The first day was April 25, a national holiday as well as the feast of the city’s patron saint.  The hundreds of tourists arriving on big launches were met by stewards who checked their paid online tickets, or were prepared to sell the ticket on the spot.  The jackets clearly stress their role in handling the “Contributo di accesso.”

Some more cynical people theorized that this was a cleverly mislabeled method for the city to make some money.  Crass!  The city denied this, of course, saying that the expenses of administering the program (and staff and other stuff) far outweighed any potential profit.  I’m confused.  Why is the city pretending to be so bashful about wanting money?  We’re already completely accustomed to the tourist tax on overnight visitors.  Why wouldn’t there be more fees popping up?

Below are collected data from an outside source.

def State.checkArm_touch : List Part := [.faults, .cells]
def State.checkArm_fields : Option (List Field) := some [Reg.COLLECT_STATUS_LO.STATUS, Reg.COLLECT_STATUS_HI.STATUS, Reg.FAULT_COUNT_CORR.COUNT, Reg.FAULT_COUNT_CONT.COUNT, Reg.FAULT_COUNT_FATAL.COUNT, Reg.FAULT_EVENT.CORRECTED, Reg.FAULT_EVENT.CONTAINED, Reg.FAULT_EVENT.FATAL, Reg.FAULT_EVENT.HIST_LOST, Reg.FAULT_HIST_STATUS.LOST, Reg.CELL_STATE.STATE, Reg.CELL_STATE.CONFIRMED, Reg.CELL_STATE.NO_BYPASS, Reg.CELL_STATE.REASON, Reg.CELL_STATE.T_INVALID, Reg.CELL_TEMP.T_HS, Reg.CELL_FAULT.REPORTED, Reg.CELL_FAULT.SEEN, Reg.CELL_FAULT.TOGGLES, Reg.CELL_COUNT.SWAPS, Reg.CELL_STATE_FRAME.FRAME, Reg.TS_RECORDED_LO.IDENTITY, Reg.TS_RECORDED_HI.IDENTITY, Reg.TS_CALL.RESULT, Reg.CELL_LAST.CELL, Reg.CELL_LAST.STATE, Reg.CELL_LAST.REASON, Reg.CELL_EVENT.PENDING, Reg.CELL_EVENT.BYPASS, Reg.CELL_EVENT.REJECTED, Reg.CELL_EVENT.SWAP, Reg.CELL_EVENT.OUT, Reg.CELL_EVENT.UNCONFIRMED]
theorem State.checkArm_effect (s : State) (p1 : ArmCfg) :
    Effect State.checkArm_touch State.checkArm_fields s (@State.checkArm s p1) := by
  unfold State.checkArm
  extract_lets x1 x2 x3 x4 x5 x6 x7
  have h8 : Effect State.checkArm_touch State.checkArm_fields s x2 := by
    refine Effect.each ?_ ?_
    · exact Effect.refl _ _ _
    · intro u9 a10
      try beta_reduce
      refine Effect.after (State.stepHost_effect ..) (by decide +kernel) ?_
      exact Effect.refl _ _ _
  try clear_value x2
  have h11 : Effect State.checkArm_touch State.checkArm_fields s x3 := by
    refine Effect.each ?_ ?_
    · exact h8
    · intro u12 a13
      try beta_reduce
      refine Effect.after (State.stepReplies_effect ..) (by decide +kernel) ?_
      exact Effect.refl _ _ _
  try clear_value x3
  have h14 : Effect State.checkArm_touch State.checkArm_fields s x4 := by
    refine Effect.each ?_ ?_
    · exact h11
    · intro u15 a16
      try beta_reduce
      refine Effect.after (State.stepFaults_effect ..) (by decide +kernel) ?_
      exact Effect.refl _ _ _
  try clear_value x4
  have h17 : Effect State.checkArm_touch State.checkArm_fields s x5 := by
    refine Effect.each ?_ ?_
    · exact h14
    · intro u18 a19
      try beta_reduce
      refine Effect.after (State.stepRemoval_effect ..) (by decide +kernel) ?_
      exact Effect.refl _ _ _
  try clear_value x5
  have h20 : Effect State.checkArm_touch State.checkArm_fields s x6 := by
    refine Effect.each ?_ ?_
    · exact h17
    · intro u21 a22
      try beta_reduce
      refine Effect.after (State.stepOt_effect ..) (by decide +kernel) ?_
      exact Effect.refl _ _ _
  try clear_value x6
  have h23 : Effect State.checkArm_touch State.checkArm_fields s x7 := by
    refine Effect.each ?_ ?_
    · exact h20
    · intro u24 a25
      try beta_reduce
      refine Effect.after (State.stepConfirm_effect ..) (by decide +kernel) ?_
      exact Effect.refl _ _ _
  try clear_value x7
  try clear_value x1
  refine Effect.each ?_ ?_
  · exact h23
  · intro u26 a27
    try beta_reduce
    refine Effect.after (State.stepAnchor_effect ..) (by decide +kernel) ?_
    exact Effect.refl _ _ _

def State.ethDeliver_touch : List Part := [.out]
def State.ethDeliver_fields : Option (List Field) := some [Reg.ETH_RXR_HEAD.INDEX, Reg.ETH_COUNT.NO_DESC, Reg.ETH_EVENT.EVENTS]
theorem State.ethDeliver_effect (s : State) (p1 : Nat) (p2 : List Byte) (p3 : Nat) :
    Effect State.ethDeliver_touch State.ethDeliver_fields s (@State.ethDeliver s p1 p2 p3) := by
  unfold State.ethDeliver
  extract_lets x1 x2 x3 x4 x5 x6 x7 x8 x9
  have h10 : Effect State.ethDeliver_touch State.ethDeliver_fields s x9 := by
    refine Effect.after (State.emit_effect ..) (by decide +kernel) ?_
    refine Effect.after (State.emit_effect ..) (by decide +kernel) ?_
    exact Effect.refl _ _ _
  try clear_value x9
  try clear_value x1 x2 x3 x4 x5 x6 x7 x8
  refine Effect.ite ?_ ?_
  · refine Effect.after (State.bump_effect ..) (by decide +kernel) ?_
    exact Effect.refl _ _ _
  · refine Effect.after (State.evBit_effect ..) (by decide +kernel) ?_
    refine Effect.after (State.wr_effect ..) (by decide +kernel) ?_
    exact h10

def State.ethReceive_touch : List Part := [.out]
def State.ethReceive_fields : Option (List Field) := some [Reg.ETH_RXR_HEAD.INDEX, Reg.ETH_COUNT.NO_DESC, Reg.ETH_COUNT.FILTERED, Reg.ETH_EVENT.EVENTS]
theorem State.ethReceive_effect (s : State) (p1 : Nat) (p2 : List Byte) (p3 : Bool) (p4 : Nat) :
    Effect State.ethReceive_touch State.ethReceive_fields s (@State.ethReceive s p1 p2 p3 p4) := by
  unfold State.ethReceive
  extract_lets x1
  try clear_value x1
  refine Effect.ite ?_ ?_
  · exact Effect.refl _ _ _
  · refine Effect.ite ?_ ?_
    · refine Effect.after (State.bump_effect ..) (by decide +kernel) ?_
      exact Effect.refl _ _ _
    · refine Effect.ite ?_ ?_
      · refine Effect.after (State.bump_effect ..) (by decide +kernel) ?_
        exact Effect.refl _ _ _
      · refine Effect.after (State.ethDeliver_effect ..) (by decide +kernel) ?_
        exact Effect.refl _ _ _
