def State.canRecord_touch : List Part := [.cans]
def State.canRecord_fields : Option (List Field) := some [Reg.CAN_TXQ.LATE, Reg.CAN_TXE_STATUS.COUNT, Reg.CAN_TXE_STATUS.OVF, Reg.CAN_EVENT.EVENTS]
theorem State.canRecord_effect (s : State) (p1 : Nat) (p2 : CanMsg) (p3 : Nat) :
    Effect State.canRecord_touch State.canRecord_fields s (@State.canRecord s p1 p2 p3) := by
  unfold State.canRecord
  extract_lets x1 x2 x3 x4
  have h5 : Effect State.canRecord_touch State.canRecord_fields s x2 := by
    refine Effect.when ?_ ?_
    · exact Effect.refl _ _ _
    · intro u6
      try beta_reduce
      refine Effect.after (State.bump_effect ..) (by decide +kernel) ?_
      exact Effect.refl _ _ _
  try clear_value x2
  have h8 : Effect State.canRecord_touch State.canRecord_fields s x3 := by
    refine Effect.after (State.evBit_effect ..) (by decide +kernel) ?_
    exact h5
  try clear_value x3
  have h9 : Effect State.canRecord_touch State.canRecord_fields s x4 := by
    refine Effect.after (State.modCan_effect ..) (by decide +kernel) ?_
    exact h8
  try clear_value x4
  try clear_value x1
  refine Effect.ite ?_ ?_
  · refine Effect.after (State.wr_effect ..) (by decide +kernel) ?_
    exact h8
  · refine Effect.after (State.wr_effect ..) (by decide +kernel) ?_
    exact h9

def State.runUnit_touch : List Part := [.load, .fr, .out]
def State.runUnit_fields : Option (List Field) := some [Reg.TRK_STATUS.CTRL_HIWATER]
theorem State.runUnit_effect (s : State) (p1 : BgUnit) :
    Effect State.runUnit_touch State.runUnit_fields s (@State.runUnit s p1) := by
  unfold State.runUnit
  extract_lets x1 x2 x3 x4
  have h5 : Effect State.runUnit_touch State.runUnit_fields s x1 := by
    refine Effect.after (State.modFr_effect ..) (by decide +kernel) ?_
    exact Effect.refl _ _ _
  try clear_value x1
  have h6 : Effect State.runUnit_touch State.runUnit_fields s x4 := by
    refine Effect.after (State.ctrlAsk_effect ..) (by decide +kernel) ?_
    exact h5
  try clear_value x4
  try clear_value x2 x3
  refine Effect.ite ?_ ?_
  · refine Effect.after (State.unitDone_effect ..) (by decide +kernel) ?_
    refine Effect.after (State.ctrlDone_effect ..) (by decide +kernel) ?_
    exact h6
  · exact h6

def State.dispatch_touch : List Part := [.power, .load, .fr, .engs, .referee, .out]
def State.dispatch_fields : Option (List Field) := (some [Reg.DOMAIN_STATE.PLANE_A, Reg.DOMAIN_STATE.PLANE_B, Reg.POWER_PGOOD.PGOOD, Reg.REF_STATUS.STATE, Reg.REF_STATUS.ROLE_A, Reg.REF_STATUS.ROLE_B, Reg.REF_HT_STATUS.OUTCOME, Reg.REF_EVENT.CANCEL, Reg.REF_EVENT.UNFIT, Reg.TRK_STATUS.CTRL_HIWATER, Reg.PLAN_BG_STATUS.STOPPED_BY, Reg.ENG_STATUS.BALL, Reg.ENG_STATUS.SHADOW, Reg.ENG_STATUS.COLD, Reg.ENG_EXPORT.VALUE])
theorem State.dispatch_effect (s : State) (capacity share : Nat) (l : List BgUnit) :
    Effect State.dispatch_touch State.dispatch_fields s (s.dispatch capacity share l) := by
  induction l generalizing s with
  | nil => exact (State.wr_effect ..).widen (by decide +kernel)
  | cons u l ih =>
    unfold State.dispatch
    refine Effect.ite ((State.bgRefuse_effect ..).widen (by decide +kernel)) ?_
    refine Effect.ite ((State.bgRefuse_effect ..).widen (by decide +kernel)) ?_
    refine Effect.ite ((State.bgRefuse_effect ..).widen (by decide +kernel)) ?_
    exact ((State.runUnit_effect ..).widen (by decide +kernel)).step (ih _) (Effect.fits_refl _ _)

def State.background_touch : List Part := [.power, .load, .fr, .engs, .referee, .out]
def State.background_fields : Option (List Field) := some [Reg.DOMAIN_STATE.PLANE_A, Reg.DOMAIN_STATE.PLANE_B, Reg.POWER_PGOOD.PGOOD, Reg.REF_STATUS.STATE, Reg.REF_STATUS.ROLE_A, Reg.REF_STATUS.ROLE_B, Reg.REF_HT_STATUS.OUTCOME, Reg.REF_EVENT.CANCEL, Reg.REF_EVENT.UNFIT, Reg.TRK_STATUS.CTRL_HIWATER, Reg.PLAN_BG_STATUS.STOPPED_BY, Reg.PLAN_BG_STATUS.SHARE, Reg.ENG_STATUS.BALL, Reg.ENG_STATUS.SHADOW, Reg.ENG_STATUS.COLD, Reg.ENG_EXPORT.VALUE]
theorem State.background_effect (s : State) (p1 : List BgUnit) (p2 : Nat) :
    Effect State.background_touch State.background_fields s (@State.background s p1 p2) := by
  unfold State.background
  extract_lets x1 x2 x3 x4
  have h5 : Effect State.background_touch State.background_fields s x4 := by
    refine Effect.after (State.wr_effect ..) (by decide +kernel) ?_
    exact Effect.refl _ _ _
  try clear_value x4
  try clear_value x1 x2 x3
  refine Effect.ite ?_ ?_
  · refine Effect.after (State.bgRefuse_effect ..) (by decide +kernel) ?_
    exact h5
  · refine Effect.ite ?_ ?_
    · refine Effect.after (State.bgRefuse_effect ..) (by decide +kernel) ?_
      exact h5
    · refine Effect.ite ?_ ?_
      · refine Effect.after (State.bgRefuse_effect ..) (by decide +kernel) ?_
        exact h5
      · refine Effect.after (State.dispatch_effect ..) (by decide +kernel) ?_
        exact h5
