def State.gateInterlock_touch : List Part := [.faults, .drives]
def State.gateInterlock_fields : Option (List Field) := some [Reg.COLLECT_STATUS_LO.STATUS, Reg.COLLECT_STATUS_HI.STATUS, Reg.FAULT_COUNT_CORR.COUNT, Reg.FAULT_COUNT_CONT.COUNT, Reg.FAULT_COUNT_FATAL.COUNT, Reg.FAULT_EVENT.CORRECTED, Reg.FAULT_EVENT.CONTAINED, Reg.FAULT_EVENT.FATAL, Reg.FAULT_EVENT.HIST_LOST, Reg.FAULT_HIST_STATUS.LOST, Reg.DRV_LEG_STATUS.GATES_OFF, Reg.DRV_LEG_COUNT.INTERLOCK]
theorem State.gateInterlock_effect (s : State) (p1 : Nat) (p2 : Nat) :
    Effect State.gateInterlock_touch State.gateInterlock_fields s (@State.gateInterlock s p1 p2) := by
  unfold State.gateInterlock
  extract_lets x1 x2 x3
  have h4 : Effect State.gateInterlock_touch State.gateInterlock_fields s x2 := by
    refine Effect.after (State.bump_effect ..) (by decide +kernel) ?_
    exact Effect.refl _ _ _
  try clear_value x2
  have h5 : Effect State.gateInterlock_touch State.gateInterlock_fields s x3 := by
    refine Effect.when ?_ ?_
    · exact h4
    · intro u6
      try beta_reduce
      refine Effect.after (State.raise_effect ..) (by decide +kernel) ?_
      exact Effect.refl _ _ _
  try clear_value x3
  try clear_value x1
  refine Effect.ite ?_ ?_
  · exact Effect.refl _ _ _
  · refine Effect.after (State.driveLeg_effect ..) (by decide +kernel) ?_
    refine Effect.after (State.modLeg_effect ..) (by decide +kernel) ?_
    exact h5

def State.recheck_touch : List Part := [.host, .out]
def State.recheck_fields : Option (List Field) := some []
theorem State.recheck_effect (s : State) (p1 : Nat) :
    Effect State.recheck_touch State.recheck_fields s (@State.recheck s p1) := by
  unfold State.recheck
  refine Effect.ite ?_ ?_
  · refine Effect.after (State.sendSource_effect ..) (by decide +kernel) ?_
    exact Effect.refl _ _ _
  · exact Effect.refl _ _ _

def State.sampleDs_touch : List Part := [.adc]
def State.sampleDs_fields : Option (List Field) := some []
theorem State.sampleDs_effect (s : State) :
    Effect State.sampleDs_touch State.sampleDs_fields s (@State.sampleDs s) := by
  unfold State.sampleDs
  refine Effect.each ?_ ?_
  · exact Effect.refl _ _ _
  · intro u1 a2
    try beta_reduce
    split
    · refine Effect.after (State.putSlot_effect ..) (by decide +kernel) ?_
      exact Effect.refl _ _ _
    · refine Effect.after (State.putSlot_effect ..) (by decide +kernel) ?_
      exact Effect.refl _ _ _

def State.syncAcquire_touch : List Part := [.lanes]
def State.syncAcquire_fields : Option (List Field) := some [Reg.LANE_STATUS.STATE, Reg.LANE_STATUS.SYNC, Reg.LANE_EVENT.SYNC]
theorem State.syncAcquire_effect (s : State) (p1 : Nat) :
    Effect State.syncAcquire_touch State.syncAcquire_fields s (@State.syncAcquire s p1) := by
  unfold State.syncAcquire
  extract_lets x1 x2
  have h3 : Effect State.syncAcquire_touch State.syncAcquire_fields s x1 := by
    refine Effect.after (State.wr_effect ..) (by decide +kernel) ?_
    refine Effect.after (State.wr_effect ..) (by decide +kernel) ?_
    exact Effect.refl _ _ _
  try clear_value x1
  have h4 : Effect State.syncAcquire_touch State.syncAcquire_fields s x2 := by
    refine Effect.after (State.modLane_effect ..) (by decide +kernel) ?_
    exact h3
  try clear_value x2
  refine Effect.ite ?_ ?_
  · exact Effect.refl _ _ _
  · refine Effect.ite ?_ ?_
    · refine Effect.after (State.showLane_effect ..) (by decide +kernel) ?_
      exact h4
    · refine Effect.after (State.measure_effect ..) (by decide +kernel) ?_
      exact h4

def State.reapply_touch : List Part := []
def State.reapply_fields : Option (List Field) := some [Reg.ENG_BANK.ACTIVE, Reg.ENG_PARAM.VALUE]
theorem State.reapply_effect (s : State) (p1 : Ckpt) :
    Effect State.reapply_touch State.reapply_fields s (@State.reapply s p1) := by
  unfold State.reapply
  extract_lets x1 x2
  try clear_value x1 x2
  refine Effect.each ?_ ?_
  · exact Effect.refl _ _ _
  · intro u3 a4
    try beta_reduce
    refine Effect.ite ?_ ?_
    · refine Effect.after (State.setBank_effect ..) (by decide +kernel) ?_
      exact Effect.refl _ _ _
    · refine Effect.ite ?_ ?_
      · refine Effect.after (State.setParam_effect ..) (by decide +kernel) ?_
        exact Effect.refl _ _ _
      · exact Effect.refl _ _ _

Interestingly, the whole scheme depended on the honor system, which seems like a shaky way either to limit traffic or make money.  If you arrived at 7:30 and just walked into the city, there wasn’t a dangerously high probability of being stopped during the day by somebody in uniform asking to see your ticket.  It could happen, but as I say, the odds were pretty much on your side.

Soak up all that beauty, there’s plenty to go around.

On the city’s side, however, was the fact that there was no limit to the number of visitors, so simply pull out a crisp crackling fiver and you were in.

100,000 tourists arrived on the first day, and 8,000 paid.  I’m no good with numbers, but those didn’t seem to indicate much of a deterrent, much less a slot machine pouring out cash.  If the system worked as planned, there should have been fewer visitors and therefore less income.  How wrong I was.

Deterrent it clearly was not, and the term cash-flow took on exciting new meaning.  The city had estimated that in the 29 days of “limited access” there would be 140,000 paying visitors providing 700,000 euros total income.  Yet the numbers up to the last two days revealed that there had been 440,000 paying visitors.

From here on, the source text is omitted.